The fate of 15N-labeled ammonium and nitrate applied on trees canopy in a mature balsam-fir stand, Quebec

• Main Author: Gélinas-Pouliot, Mathieu
• Format: Others
• Published: 2013
• Subjects: Eau et environnement; Foresterie et sciences du bois
• Online Access: http://constellation.uqac.ca/2625/1/030571593.pdf

Canopy uptake of atmospherically deposited nitrogen (N) in N-limited boreal forests may represent an important source of N for growth. A tracer study was conducted by repeated applications of artificial precipitation with ambient inorganic N concentration (two treatments: 15N-NH4NO3 and NH415N-NO3, 98 at.% with three trees per treatment) misted directly on the crown of individual mature balsam fir trees (Québec, Canada) during two growing seasons. Control trees were used to determine natural 15N abundance values.

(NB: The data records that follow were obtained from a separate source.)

/-! ### setW -/

@[simp] theorem State.setW_r (a : WReg) (v : Wide) : (s.setW a v).r = s.r := rfl
@[simp] theorem State.setW_w (a : WReg) (v : Wide) : (s.setW a v).w = s.w.set a v := rfl
@[simp] theorem State.setW_q (a : WReg) (v : Wide) : (s.setW a v).q = s.q := rfl
@[simp] theorem State.setW_ks (a : WReg) (v : Wide) : (s.setW a v).ks = s.ks := rfl
@[simp] theorem State.setW_kpos (a : WReg) (v : Wide) : (s.setW a v).kpos = s.kpos := rfl
@[simp] theorem State.setW_kfin (a : WReg) (v : Wide) : (s.setW a v).kfin = s.kfin := rfl
@[simp] theorem State.setW_rk (a : WReg) (v : Wide) : (s.setW a v).rk = s.rk := rfl
@[simp] theorem State.setW_kvalid (a : WReg) (v : Wide) : (s.setW a v).kvalid = s.kvalid := rfl
@[simp] theorem State.setW_ctr (a : WReg) (v : Wide) : (s.setW a v).ctr = s.ctr := rfl
@[simp] theorem State.setW_pinf (a : WReg) (v : Wide) : (s.setW a v).pinf = s.pinf := rfl
@[simp] theorem State.setW_err (a : WReg) (v : Wide) : (s.setW a v).err = s.err := rfl
@[simp] theorem State.setW_errcode (a : WReg) (v : Wide) : (s.setW a v).errcode = s.errcode := rfl
@[simp] theorem State.setW_errcmd (a : WReg) (v : Wide) : (s.setW a v).errcmd = s.errcmd := rfl
@[simp] theorem State.setW_cc (a : WReg) (v : Wide) : (s.setW a v).cc = s.cc := rfl
@[simp] theorem State.setW_buf (a : WReg) (v : Wide) : (s.setW a v).buf = s.buf := rfl
@[simp] theorem State.setW_cfg (a : WReg) (v : Wide) : (s.setW a v).cfg = s.cfg := rfl
@[simp] theorem State.setW_cmd (a : WReg) (v : Wide) : (s.setW a v).cmd = s.cmd := rfl
@[simp] theorem State.setW_busy (a : WReg) (v : Wide) : (s.setW a v).busy = s.busy := rfl
@[simp] theorem State.setW_host (a : WReg) (v : Wide) : (s.setW a v).host = s.host := rfl
@[simp] theorem State.setW_draws (a : WReg) (v : Wide) : (s.setW a v).draws = s.draws := rfl
@[simp] theorem State.setW_replies (a : WReg) (v : Wide) : (s.setW a v).replies = s.replies := rfl
@[simp] theorem State.setW_getR (a : WReg) (v : Wide) (b : RReg) : (s.setW a v).getR b = s.getR b := rfl
@[simp] theorem State.setW_getQ (a : WReg) (v : Wide) (b : QReg) : (s.setW a v).getQ b = s.getQ b := rfl
@[simp] theorem State.setW_bufSize (a : WReg) (v : Wide) : (s.setW a v).bufSize = s.bufSize := rfl
@[simp] theorem State.setW_inRange (a : WReg) (v : Wide) (o n : Nat) : (s.setW a v).inRange o n = s.inRange o n := rfl
@[simp] theorem State.setW_memRead (a : WReg) (v : Wide) (o n : Nat) : (s.setW a v).memRead o n = s.memRead o n := rfl

/-! ### setQ -/

@[simp] theorem State.setQ_r (a : QReg) (p : Point) : (s.setQ a p).r = s.r := rfl
@[simp] theorem State.setQ_w (a : QReg) (p : Point) : (s.setQ a p).w = s.w := rfl
@[simp] theorem State.setQ_q (a : QReg) (p : Point) : (s.setQ a p).q = s.q.set a p := rfl
@[simp] theorem State.setQ_ks (a : QReg) (p : Point) : (s.setQ a p).ks = s.ks := rfl
@[simp] theorem State.setQ_kpos (a : QReg) (p : Point) : (s.setQ a p).kpos = s.kpos := rfl
@[simp] theorem State.setQ_kfin (a : QReg) (p : Point) : (s.setQ a p).kfin = s.kfin := rfl
@[simp] theorem State.setQ_rk (a : QReg) (p : Point) : (s.setQ a p).rk = s.rk := rfl
@[simp] theorem State.setQ_kvalid (a : QReg) (p : Point) : (s.setQ a p).kvalid = s.kvalid := rfl
@[simp] theorem State.setQ_ctr (a : QReg) (p : Point) : (s.setQ a p).ctr = s.ctr := rfl
@[simp] theorem State.setQ_pinf (a : QReg) (p : Point) : (s.setQ a p).pinf = s.pinf := rfl
@[simp] theorem State.setQ_err (a : QReg) (p : Point) : (s.setQ a p).err = s.err := rfl
@[simp] theorem State.setQ_errcode (a : QReg) (p : Point) : (s.setQ a p).errcode = s.errcode := rfl
@[simp] theorem State.setQ_errcmd (a : QReg) (p : Point) : (s.setQ a p).errcmd = s.errcmd := rfl
@[simp] theorem State.setQ_cc (a : QReg) (p : Point) : (s.setQ a p).cc = s.cc := rfl
@[simp] theorem State.setQ_buf (a : QReg) (p : Point) : (s.setQ a p).buf = s.buf := rfl
@[simp] theorem State.setQ_cfg (a : QReg) (p : Point) : (s.setQ a p).cfg = s.cfg := rfl
@[simp] theorem State.setQ_cmd (a : QReg) (p : Point) : (s.setQ a p).cmd = s.cmd := rfl
@[simp] theorem State.setQ_busy (a : QReg) (p : Point) : (s.setQ a p).busy = s.busy := rfl
@[simp] theorem State.setQ_host (a : QReg) (p : Point) : (s.setQ a p).host = s.host := rfl
@[simp] theorem State.setQ_draws (a : QReg) (p : Point) : (s.setQ a p).draws = s.draws := rfl
@[simp] theorem State.setQ_replies (a : QReg) (p : Point) : (s.setQ a p).replies = s.replies := rfl
@[simp] theorem State.setQ_getR (a : QReg) (p : Point) (b : RReg) : (s.setQ a p).getR b = s.getR b := rfl
@[simp] theorem State.setQ_getW (a : QReg) (p : Point) (b : WReg) : (s.setQ a p).getW b = s.getW b := rfl
@[simp] theorem State.setQ_bufSize (a : QReg) (p : Point) : (s.setQ a p).bufSize = s.bufSize := rfl
@[simp] theorem State.setQ_inRange (a : QReg) (p : Point) (o n : Nat) : (s.setQ a p).inRange o n = s.inRange o n := rfl
@[simp] theorem State.setQ_memRead (a : QReg) (p : Point) (o n : Nat) : (s.setQ a p).memRead o n = s.memRead o n := rfl

/-! ### setPoint -/

@[simp] theorem State.setPoint_r (a : QReg) (p : Point) : (s.setPoint a p).r = s.r := rfl
@[simp] theorem State.setPoint_w (a : QReg) (p : Point) : (s.setPoint a p).w = s.w := rfl
@[simp] theorem State.setPoint_q (a : QReg) (p : Point) : (s.setPoint a p).q = s.q.set a p := rfl
@[simp] theorem State.setPoint_ks (a : QReg) (p : Point) : (s.setPoint a p).ks = s.ks := rfl
@[simp] theorem State.setPoint_kpos (a : QReg) (p : Point) : (s.setPoint a p).kpos = s.kpos := rfl
@[simp] theorem State.setPoint_kfin (a : QReg) (p : Point) : (s.setPoint a p).kfin = s.kfin := rfl
@[simp] theorem State.setPoint_rk (a : QReg) (p : Point) : (s.setPoint a p).rk = s.rk := rfl
@[simp] theorem State.setPoint_kvalid (a : QReg) (p : Point) : (s.setPoint a p).kvalid = s.kvalid := rfl
@[simp] theorem State.setPoint_ctr (a : QReg) (p : Point) : (s.setPoint a p).ctr = s.ctr := rfl
@[simp] theorem State.setPoint_pinf (a : QReg) (p : Point) : (s.setPoint a p).pinf = p.inf := rfl
@[simp] theorem State.setPoint_err (a : QReg) (p : Point) : (s.setPoint a p).err = s.err := rfl
@[simp] theorem State.setPoint_errcode (a : QReg) (p : Point) : (s.setPoint a p).errcode = s.errcode := rfl
@[simp] theorem State.setPoint_errcmd (a : QReg) (p : Point) : (s.setPoint a p).errcmd = s.errcmd := rfl
@[simp] theorem State.setPoint_cc (a : QReg) (p : Point) : (s.setPoint a p).cc = s.cc := rfl
@[simp] theorem State.setPoint_buf (a : QReg) (p : Point) : (s.setPoint a p).buf = s.buf := rfl
@[simp] theorem State.setPoint_cfg (a : QReg) (p : Point) : (s.setPoint a p).cfg = s.cfg := rfl
@[simp] theorem State.setPoint_cmd (a : QReg) (p : Point) : (s.setPoint a p).cmd = s.cmd := rfl
@[simp] theorem State.setPoint_busy (a : QReg) (p : Point) : (s.setPoint a p).busy = s.busy := rfl
@[simp] theorem State.setPoint_host (a : QReg) (p : Point) : (s.setPoint a p).host = s.host := rfl
@[simp] theorem State.setPoint_draws (a : QReg) (p : Point) : (s.setPoint a p).draws = s.draws := rfl
@[simp] theorem State.setPoint_replies (a : QReg) (p : Point) : (s.setPoint a p).replies = s.replies := rfl
@[simp] theorem State.setPoint_getR (a : QReg) (p : Point) (b : RReg) : (s.setPoint a p).getR b = s.getR b := rfl
@[simp] theorem State.setPoint_getW (a : QReg) (p : Point) (b : WReg) : (s.setPoint a p).getW b = s.getW b := rfl
@[simp] theorem State.setPoint_bufSize (a : QReg) (p : Point) : (s.setPoint a p).bufSize = s.bufSize := rfl
@[simp] theorem State.setPoint_inRange (a : QReg) (p : Point) (o n : Nat) : (s.setPoint a p).inRange o n = s.inRange o n := rfl
@[simp] theorem State.setPoint_memRead (a : QReg) (p : Point) (o n : Nat) : (s.setPoint a p).memRead o n = s.memRead o n := rfl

At the end of the experiment, mature trees' needles and twigs, epiphytic lichens growing on their stem and branches, understory balsam fir seedlings' needles and branches, and litter layer (L), showed significant 15N enrichments for both treatments as compared to control trees, while there were no differences for understory balsam fir seedlings' stem and roots, soil FH and B horizons. Following NH4 and NO3-tracer addition, except for mature trees' needles that showed significantly higher enrichment for 15NH4+ relative to 15NO3-, in all other compartments enrichment was similar for both ions. Because of the way the tracer was added, i.e. as a fine mist on an individual tree basis, a significant amount was lost. When taking into consideration total N biomass of each compartment, total tracer recovery was estimated to be between 25.8 and 53.2% for 15NH4+ and 39.6 and 81.5% for 15NO3-. Calculating the tracer repartition only for the amount recovered showed that most of the added 15NH4+ and 15NO3- was found in aboveground vegetation (64.3 and 70.7%, respectively) as compared to the litter layer (L) and soil organic horizons (FH) (35.7 and 29.4%, respectively). Overall, twigs showed the highest recovery for both ions (49.9 and 63.0%, respectively). Contrary to studies where N is added directly to the soils, these data show that aboveground biomass may capture N in amounts comparable to or higher than the soil when the tracer is applied in situ directly on the canopy in a way that reproduces natural N deposition processes.